Thompson v. Broadfoot

165 F.2d 744 | 2d Cir. | 1948

FRANK, Circuit Judge.

A derivative action was brought by stockholders of The Aspinook Corporation against that corporation, its directors, officers, and others. The plaintiff stockholders own less than 5% or $50,000 in market value of the company’s stock. The company moved for an order requiring plaintiffs to furnish security pursuant to § 61-b of the New York General Corporation Act, Consol.Laws, c. 23. The district court made an order denying this motion, and, on reargument, adhered to its decision. When the company appealed, we dismissed the appeal on the ground that the order was not appealable.1 2The company then filed leave for a petition of mandamus here to compel the judge to grant its motion; on October 17, 1947, we denied that petition on the ground that the matter was not one in which mandamus should issue.2 The Aspinook Corporation v. Bright, 2 Cir., 165 F.2d 294. At the time when the company reargued its motion, appellants, stockholders of the company, moved for leave to intervene. They now appeal from an order of the district court denying that motion.
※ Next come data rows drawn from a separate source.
/-- What the non-volatile store keeps as tables of its own (R89, R423, R425, R445, R456, R571, R572, R632); the rest of
the store is bytes. -/
structure NonVol where
  /-- disabled physical rows of each stone, by module index -/
  rowmaps   : List (Nat × List Nat)
  history   : List HistRec
  /-- retired units: kind and index -/
  retired   : List (Nat × Nat)
  badFrames : List Nat
  held0     : Bool
  held1     : Bool
  newest    : Bool
  exp0      : Bool
  exp1      : Bool
  writing   : Option Bool
  pondGen   : W32
  /-- generation numbers and steps of the slots -/
  gen0      : W32
  gen1      : W32
  step0     : Nat
  step1     : Nat
  pondCost  : W64
  /-- where the generation held in each slot lies: base and length of its halves -/
  places0   : List (Nat × Nat)
  places1   : List (Nat × Nat)
  lambda    : W32
  prefSlot  : Bool
  resEnd    : Nat
  dimms     : List Nat
  autoPower : Bool
  chainWait : Nat
  rotations : List (List Byte)
  /-- the last power-down was orderly (R529, R447) -/
  orderly   : Bool
  /-- failures counted for λ and not yet used -/
  failures  : Nat
deriving DecidableEq, Repr

/-! ## One mill, and the module -/

/-- One mill: its command file, miller, power, race, stones, governor, sluices, bolter, ledger, floor, image, toll house, log and watch points. -/
structure Mill where
  cmd      : CommandFile
  miller   : Miller
  power    : Power
  timers   : List Timer
  race     : Race
  stones   : List Stone
  governor : Governor
  sluice   : Sluice
  bolter   : Bolter
  ledger   : Ledger
  floor    : Floor
  /-- crossing traffic on its way to the other mill, in the order it arrived (R36) -/
  shaft    : List ShaftItem
  image    : Option Image
  toll     : Toll
  log      : Log
  watch    : List WatchPoint
deriving DecidableEq, Repr

/-- An armed injection (R557): its page by directory entry, the occurrences still to inject, and whether a chosen time
has begun. -/
structure InjArm where
  entry : Nat
  left  : Nat
  timed : Bool
deriving DecidableEq, Repr

/-- The state of the module. -/
structure State where
  /-- stored register words, by register-space offset; an unlisted word holds its reset value -/
  regs     : Cells W32
  /-- tallies, by 16 × directory entry + slot -/
  tallies  : Cells W64
  /-- TIME_NOW -/
  time     : W64
  pathPcie  : PathState
  pathChain : PathState
  pathSys0  : PathState
  pathSys1  : PathState
  host     : HostPort
  hoist    : Chain
  supply   : Supply
  refclk   : RefClock
  leat     : Leat
  pond     : Pond
  trust    : Trust
  fuses    : Fuses
  nv       : NonVol
  /-- HBM4 and DDR5 by device physical address; hoppers by 0x60_0000 × module stone + offset; granaries by
  0x600_0000 × mill + offset; the non-volatile store by offset. An unlisted byte reads 0. -/
  mem      : List Host.Cell
  hopper   : List Host.Cell
  granary  : List Host.Cell
  nvBytes  : List Host.Cell
  mill0    : Mill
  mill1    : Mill
  /-- units out of service for this start (R524), and retired units whose retirement is in force: kind and index. A unit
  of `nv.retired` that is not in force waits for its boundary (R425). -/
  outUnits : List (Nat × Nat)
  inForce  : List (Nat × Nat)
  /-- corrected errors since start-up, by 2 MiB frame number, and the frames that PAGE_WEAR has been raised for (R271) -/
  wear     : Cells Nat
  worn     : List Nat
  /-- memory ports in self-refresh (R517) or retraining (R334), by granted page entry -/
  portsOff : List PortRef
  /-- armed injections (R557) -/
  inj      : List InjArm
  /-- draw number of the next free value: the model's own field -/
  draw     : Nat
  /-- outcomes of the words that the command in progress is still to read under an error code; a word beyond the list is good: the
  model's own field, empty between commands -/
  codes    : List Ecc
  /-- commands waiting, first in first out -/
  pending  : List Instr
deriving DecidableEq, Repr

/-- Why the block would stop. No meaning answers a fault: every command of the table has an effect or is no happening. -/
inductive Fault where
  /-- Raised by no meaning (safe): the device rejects what it does not allow and goes on. -/
  | halted
deriving DecidableEq, Repr

/-- Why a command is refused. -/
inductive Refusal where
  /-- Raised by an arm of `exec` whose meaning is not written (safe: nothing is claimed of the command). -/
  | notModelled (mnemonic : String)
deriving DecidableEq, Repr

/-! ## Reset values -/

def Assembly.reset : Assembly := { words := [], refused := false }

def CommandFile.reset : CommandFile :=
  { asmPcie := .reset, asmChain := .reset, asmSys0 := .reset, asmSys1 := .reset, queue := [], running := false,
    held := [], dropped := [] }

def Context.reset : Context :=
  { s := [], a := [], t := [], tSeen := [], pc := 0, fetched := none, bundles := 0, waitOn := none,
    waitNs := 0, waitMet := none, holdSeen := false, heldNs := 0, stallCode := 0, stallNs := 0 }

def Miller.reset : Miller :=
  { user := .reset, system := .reset, st := .idle, vreg := [], carry := [], vecQ := [], faults := [], ending := none,
    faulted := false, run := 0, barred := false, replay := none, replaying := false, replayInj := false, spliced := false, sysEvents := [] }

/-- The core rail before core power: the controller at 0.750 V (nominal, R7), the brake lifted. -/
def Power.reset : Power :=
  { vctl := 60, vcap := 100, canaryMin := 0, canaryIdx := 0, coreA := 0, energy := 0, unreached := false, gated := [], ungating := [] }

def Supply.reset : Supply :=
  { stage := 1, powerOn := false, inputCv := 4400, inputW := 0, samples := [], excursion := 0, braking := false,
    ebrake := false, trips := [], storm := false, standby := false, energy := 0, holdOff := false, thermal := false }

def RefClock.reset : RefClock := { state := 0, cal := 0, count := 0, pllsOff := false, expired := false }

def Log.reset : Log :=
  { st := .running, ring := [], age := 0, postLeft := 0, trigNow := false, spillHead := 0, spillTrig := 0,
    lostSeen := false, latHead := 0, latRecs := 0, latCount := 0, curSeq := 0, latBase := 0, latUnits := 0, spillBase := 0,
    spillUnits := 0 }

def WatchPoint.reset : WatchPoint :=
  { openW := false, cfg := 0, trig := 0, absLim := 0, satLim := 0, elems := 0, min := 0x7F800000, max := 0xFF800000,
    sums := [], zeros := 0, sat := 0, nans := 0, digest := 0, hit := false, step := 0 }

def StatSet.reset : StatSet :=
  { rows := [], c := [], a := [], cHits := [], staged := none, fresh := false, srcs := [], shifted := false, taint := false, widened := false,
    begun := 0 }

def Bank.reset : Bank := { st := .free, words := [], toll := false }

def Stone.reset : Stone :=
  { active := .reset, shadow := .reset, loading := false, swaps := 0, onesDue := false, swapped := none,
    shiftDone := none, recv := none, feed := none, injection := 0, bank0 := .reset, bank1 := .reset, plan := 0,
    pass := none, failed := none, draining := false, passes := 0, drains := 0, disabled := [], applyReq := none,
    testReq := false, repair := .none, outOfService := false, unrepairable := false, loads := [] }

def Race.reset : Race :=
  { nextId := 0, clock := 0, ops := [], binds := [], cols := [], tail := [], tiles := [], spliced := false,
    headOne := false, abandoned := false }

def Governor.reset : Governor :=
  { jobs := [], opened := [], vlines := [], begun := [], compat := false, wpHold := none, widened := [], dryTold := [] }

def SluQueue.reset : SluQueue := { xfers := [], parked := none, resumed := false, dropped := [] }

def Sluice.reset : Sluice :=
  { queues := List.replicate 16 .reset, nextId := 0, tlb := [], inval := none, waiters := [], wcache := [], fills := [],
    granPin := 0, shared := false }

def Floor.reset : Floor := { plan := [], pending := false, cal := [], slotPos := [], flits := [], served := [] }

def Toll.reset : Toll := { open_ := [], lastFails := [], fails := [], captured := 0, on := false }

def Mill.reset : Mill :=
  { cmd := .reset, miller := .reset, power := .reset, timers := [none, none, none, none], race := .reset,
    stones := List.replicate 24 .reset, governor := .reset, sluice := .reset, bolter := { ops := [] },
    ledger := { held := [], dirty := [] }, floor := .reset, shaft := [], image := none, toll := .reset, log := .reset,
    watch := List.replicate 16 .reset }

def HostPort.reset : HostPort :=
  { link := 0, width := 0, speed := 0, flit := false, d3 := false, perst := false, busMaster := false,
    msixEnable := false, payload := 512, msixTable := [], msixPend := [], chuteBuf := [], chuteDone := 0,
    overrun := false, doneWait := none, fifo := [], fifoLost := false, sent := [], held := [] }

/-- A module without standby power has its bypass closed; it opens in CHAIN_BYPASS_OPEN (R492). -/
def Chain.reset : Chain :=
  { addr := 0xFFF, enumIn := false, enumOut := false, bypass := true, reads := [], out := none }

def LeatPort.reset : LeatPort :=
  { st := 0, width := 0, lanes := 0, partner := 0, badLanes := 0, fails := 0, rxNext := 0, nacked := false,
    txNext := 0, replay := [], replays := 0, lastVc := 0, frame := 0, credits := [], freed := [], waiting := [], sent := [] }

def Leat.reset : Leat :=
  { ports := List.replicate 24 .reset, groups := [], routes := [], held := [], copies := [], refused := [], blocked := [],
    timeValid := false, slew := 0, slewNs := 0 }

def Pond.reset : Pond :=
  { st := 0, point := false, lastStep := 0, peer := false, slot := false, gen := 0, pages0 := [], pages1 := [], head0 := [],
    head1 := [], parkNs0 := 0, parkNs1 := 0, beganAt := 0, lastUpd := 0, interval := none, recvSlot := false, recvAt0 := 0, recvAt1 := 0,
    recvDone0 := false, recvDone1 := false }

def Trust.reset : Trust :=
  { bootSlot := false, meas := List.replicate 8 (List.replicate 32 0), inactiveOk := false, dirty := [],
    digest := List.replicate 32 0, digestGen := 0, quoteBusy := false, rotateDue := false, keyLow := false, nextLeaf := 0, imageSvn := 0 }

def Fuses.reset : Fuses :=
  { keyHash := List.replicate 32 0, svn := 0, keyGen := 0, tollSeed0 := 0, tollSeed1 := 0, serial := 0 }

def NonVol.reset : NonVol :=
  { rowmaps := [], history := [], retired := [], badFrames := [], held0 := false, held1 := false,
    newest := false, exp0 := false, exp1 := false, writing := none, pondGen := 0, gen0 := 0, gen1 := 0, step0 := 0, step1 := 0, pondCost := 0, places0 := [], places1 := [],
    lambda := 0x37422E45, prefSlot := false, resEnd := 0, dimms := List.replicate 16 0, autoPower := false, chainWait := 0,
    rotations := [], orderly := false, failures := 0 }

/-- The module right after an input reset (R527): start-up stage 1 in progress, nothing read, written or queued. -/
def State.reset : State :=
  { regs := [], tallies := [], time := 0, pathPcie := .reset, pathChain := .reset, pathSys0 := .reset, pathSys1 := .reset,
    host := .reset, hoist := .reset, supply := .reset, refclk := .reset, leat := .reset, pond := .reset, trust := .reset,
    fuses := .reset, nv := .reset, mem := [], hopper := [], granary := [], nvBytes := [], mill0 := .reset,
    mill1 := .reset, outUnits := [], inForce := [], wear := [], worn := [], portsOff := [], inj := [], draw := 0,
    codes := [], pending := [] }

/-! ## The canonical form of a memory -/

/-- Addresses strictly rising and above `lo` where one is given, and no byte equal to 0. -/
def Memory.wfFrom : (lo : Option Nat) → List Host.Cell → Bool
  | _, [] => true
  | lo, c :: cs => (match lo with | none => true | some l => decide (l < c.1)) && (c.2 != 0) && Memory.wfFrom (some c.1) cs

/-- The canonical form: equal memories are equal lists. -/
def Memory.wf (m : List Host.Cell) : Bool := Memory.wfFrom none m

end Sys2Proof.Machine
end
Such an order is interlocutory' and not forthwith appealable unless inter-vention is a matter of right.3 Appellants concede that whether such a right exists here depends upon the application to the facts of Federal Rules of Civil Procedure, rule 24(a) (2), 28 U.S.C.A. following section 723c. Accordingly, there can be no such right here, unless the representation of appellants’ interest by the plaintiff stockholders “is or may be inadequate and the” appellants are “or may be bound by a judgment in the action.” Appellants contend that they are within those requirements for the following reasons: (1) It may hereafter be held, by this court or the United States Supreme Court, that the New York statute applies, and then, if the present stockholders alone are maintaining the suit, it may be stayed (or dismissed.) (2) But appellants hold sufficient stock so that, if they are permitted to intervene, the provisions of the New York statute which would preclude an effective demand for security will be satisfied.
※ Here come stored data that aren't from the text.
-- ==== Sys2Proof/Machine/Nodes.lean ====
section
/-! DEFINITION. The nodes of the floor (chapter 09): where every attachment lies, hop counts, the route of a flit, and the flits that
data puts on the floor. -/

namespace Sys2Proof.Machine

/-! ## Nodes and hop counts (R34, R325, R326) -/

/-- The node of stone n: rows of six, alternately east and west, from y = 1. -/
def stoneNode (n : Nat) : Nat × Nat := (if n / 6 % 2 = 0 then n % 6 else 5 - n % 6, n / 6 + 1)

def hbmNodes : List (Nat × Nat) := [(0, 0), (1, 0), (3, 0), (5, 0), (6, 0), (0, 5), (1, 5), (3, 5), (5, 5), (6, 5)]
def ddrNodes : List (Nat × Nat) := [(1, 1), (3, 1), (2, 2), (4, 2), (1, 3), (3, 3), (2, 4), (4, 4)]
def leatNodes : List (Nat × Nat) :=
  [(2, 1), (4, 1), (5, 1), (6, 1), (1, 2), (3, 2), (5, 2), (2, 3), (4, 3), (5, 3), (1, 4), (3, 4)]
/-- PCI Express, shaft 0 and 1, headrace, tailrace, miller, bolter, ledger engine. -/
def otherNodes : List (Nat × Nat) := [(6, 2), (7, 2), (7, 3), (0, 0), (0, 5), (6, 3), (4, 0), (6, 4)]

/-- The node of attachment `a` of a mill (R326); PCI Express is on mill 0 alone. -/
def attachNode (m : MillId) (a : Nat) : Option (Nat × Nat) :=
  if a < 24 then some (stoneNode a)
  else if a < 34 then hbmNodes[a - 24]?
  else if a < 42 then ddrNodes[a - 34]?
  else if a < 54 then leatNodes[a - 42]?
  else if a = 54 ∧ m = .m1 then none
  else otherNodes[a - 54]?

/-- The node that carries granary slice i: 8y + x = i (R34, R325). -/
def sliceNode (i : Nat) : Nat × Nat := (i % 8, i / 8)

/-- The node of vector unit p: that of stone 2p (R325). -/
def unitNode (p : Nat) : Nat × Nat := stoneNode (2 * p)

/-- The node of a memory port on the floor of its mill. -/
def portNode : PortRef → Nat × Nat
  | .hbm _ n => hbmNodes.getD n.val (0, 0)
  | .ddr _ n => ddrNodes.getD n.val (0, 0)

def shaftNode (p : Nat) : Nat × Nat := (7, 2 + p)
def tailraceNode : Nat × Nat := (0, 5)
def bolterNode : Nat × Nat := (4, 0)
def ledgerNode : Nat × Nat := (6, 4)
def millerNode : Nat × Nat := (6, 3)

/-- Distance of two nodes in hops. -/
def nodeHops (p q : Nat × Nat) : Nat := ((p.1 : Int) - q.1).natAbs + ((p.2 : Int) - q.2).natAbs

/-- The hop count from stone n to attachment a (R326). -/
def hopCount (m : MillId) (n a : Nat) : Nat :=
  match attachNode m a with
  | some q => nodeHops (stoneNode n) q
  | none => 0xFF

/-- The byte of the node map for attachment a (R349). -/
def nodeByte (m : MillId) (a : Nat) : Nat :=
  match attachNode m a with
  | some (x, y) => x + 8 * y + 128
  | none => 0

/-- The shaft port by which traffic from a node reaches a node of the other mill (R327): the lower distance, ties to port
0. Shaft port p faces port 1 − p. -/
def shaftPort (src dst : Nat × Nat) : Nat :=
  let d (p : Nat) : Nat := nodeHops src (shaftNode p) + 4 + nodeHops (shaftNode (1 - p)) dst
  if d 1 < d 0 then 1 else 0

/-! ## Routes (R328) -/

/-- The direction of R352 in which a flit leaves a node: along x first, then along y; none at its goal. -/
def routeStep (node goal : Nat × Nat) : Option Nat :=
  if node.1 < goal.1 then some 0
  else if goal.1 < node.1 then some 1
  else if node.2 < goal.2 then some 2
  else if goal.2 < node.2 then some 3
  else none

/-- The neighbour of a node in a direction. -/
def neighbour (node : Nat × Nat) (d : Nat) : Nat × Nat :=
  match d with
  | 0 => (node.1 + 1, node.2)
  | 1 => (node.1 - 1, node.2)
  | 2 => (node.1, node.2 + 1)
  | _ => (node.1, node.2 - 1)

/-- The node that a flit makes for on the floor of mill `m`: its destination, or the shaft port of R327 toward it. -/
def FloorFlit.goal (f : FloorFlit) (m : MillId) : Nat × Nat :=
  if f.mill = m then f.dst else shaftNode (shaftPort f.src f.dst)

/-- The link that a flit crosses next on the floor of mill `m`, none where it has come to its goal. -/
def FloorFlit.next (f : FloorFlit) (m : MillId) : Option Nat := (routeStep f.node (f.goal m)).map (linkIndex f.node)

/-! ## Flits that data puts on the floor -/

/-- Who moves data over the floor: a source of the stream table (R331), its kind and index, and the operation that a fault names. -/
structure FloorSource where
  kind   : Nat
  index  : Nat
  pc     : W64
  slot   : Nat
  system : Bool
deriving DecidableEq, Repr

def State.onFloor (s : State) (m : MillId) (f : Floor → Floor) : State := s.onMill m fun x => { x with floor := f x.floor }

/-- A flit joins the floor of mill `m` at a node. One that has come to its goal is delivered; one for the other mill then waits for the
shaft. -/
def State.flitAt (s : State) (m : MillId) (f : FloorFlit) : State :=
  if (f.next m).isSome then s.onFloor m fun x => { x with flits := x.flits ++ [f] }
  else if f.mill = m then s
  else s.onMill m fun x => { x with shaft := x.shaft ++ [.flit f] }

/-- A source of mill `m` moves `n` flits of data between two ends, each on the floor of its mill. -/
def State.floorSend (s : State) (m : MillId) (x : FloorSource) (src dst : MillId × Nat × Nat) (addr : Nat) (n : Nat) : State :=
  s.forAll (List.range n) fun s i =>
    s.flitAt src.1 { home := m, kind := x.kind, index := x.index, src := src.2, mill := dst.1, dst := dst.2, node := src.2,
                     input := 0, addr := BitVec.ofNat 64 (addr + 512 * i), pc := x.pc, slot := x.slot, system := x.system }

end Sys2Proof.Machine
end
We think appellants’ motion not within the Rule. If the reference in the Rule to “a judgment in the action” means a judgment on the merits, there is no claim that the plaintiff’s representation of the appellants’ interest “is or may be inadequate”; on the other hand, if the Rule refers to an order staying (or dismissing) the pending-suit, the possibility of which is the asserted ground of inadequacy of the plaintiff’s representation, the appellants will not be bound by it. It follows that their intervention is not a matter of right, and the appeal must consequently be dismissed.

Appeal dismissed.

The writer dissented.

The writer concurred, but said he thought we should consider the merits and, doing so, should hold that the judge’s order was correct because the New York statute affects federal procedure solely, and therefore is inapplicable in the federal courts.

See, e.g., In re Dolcater, 2 Cir., 306 F.2d 30, 32; United States v. Radice, 2 Cir., 40 F.2d 445; Mullins v. De Soto Securities Co., 5 Cir., 136 F.2d 55, 56; cf. Sorensen v. United States, 2 Cir., 160 F.2d 938; Allen Co. v. Cash Register Co., 322 U.S. 137, 141, 64 S.Ct. 905, 88 L.Ed. 1188; Cresta Blanca Wine Co. v. Eastern Wine Corporation, 2 Cir., 143 F.2d 1012, 1014, 1015.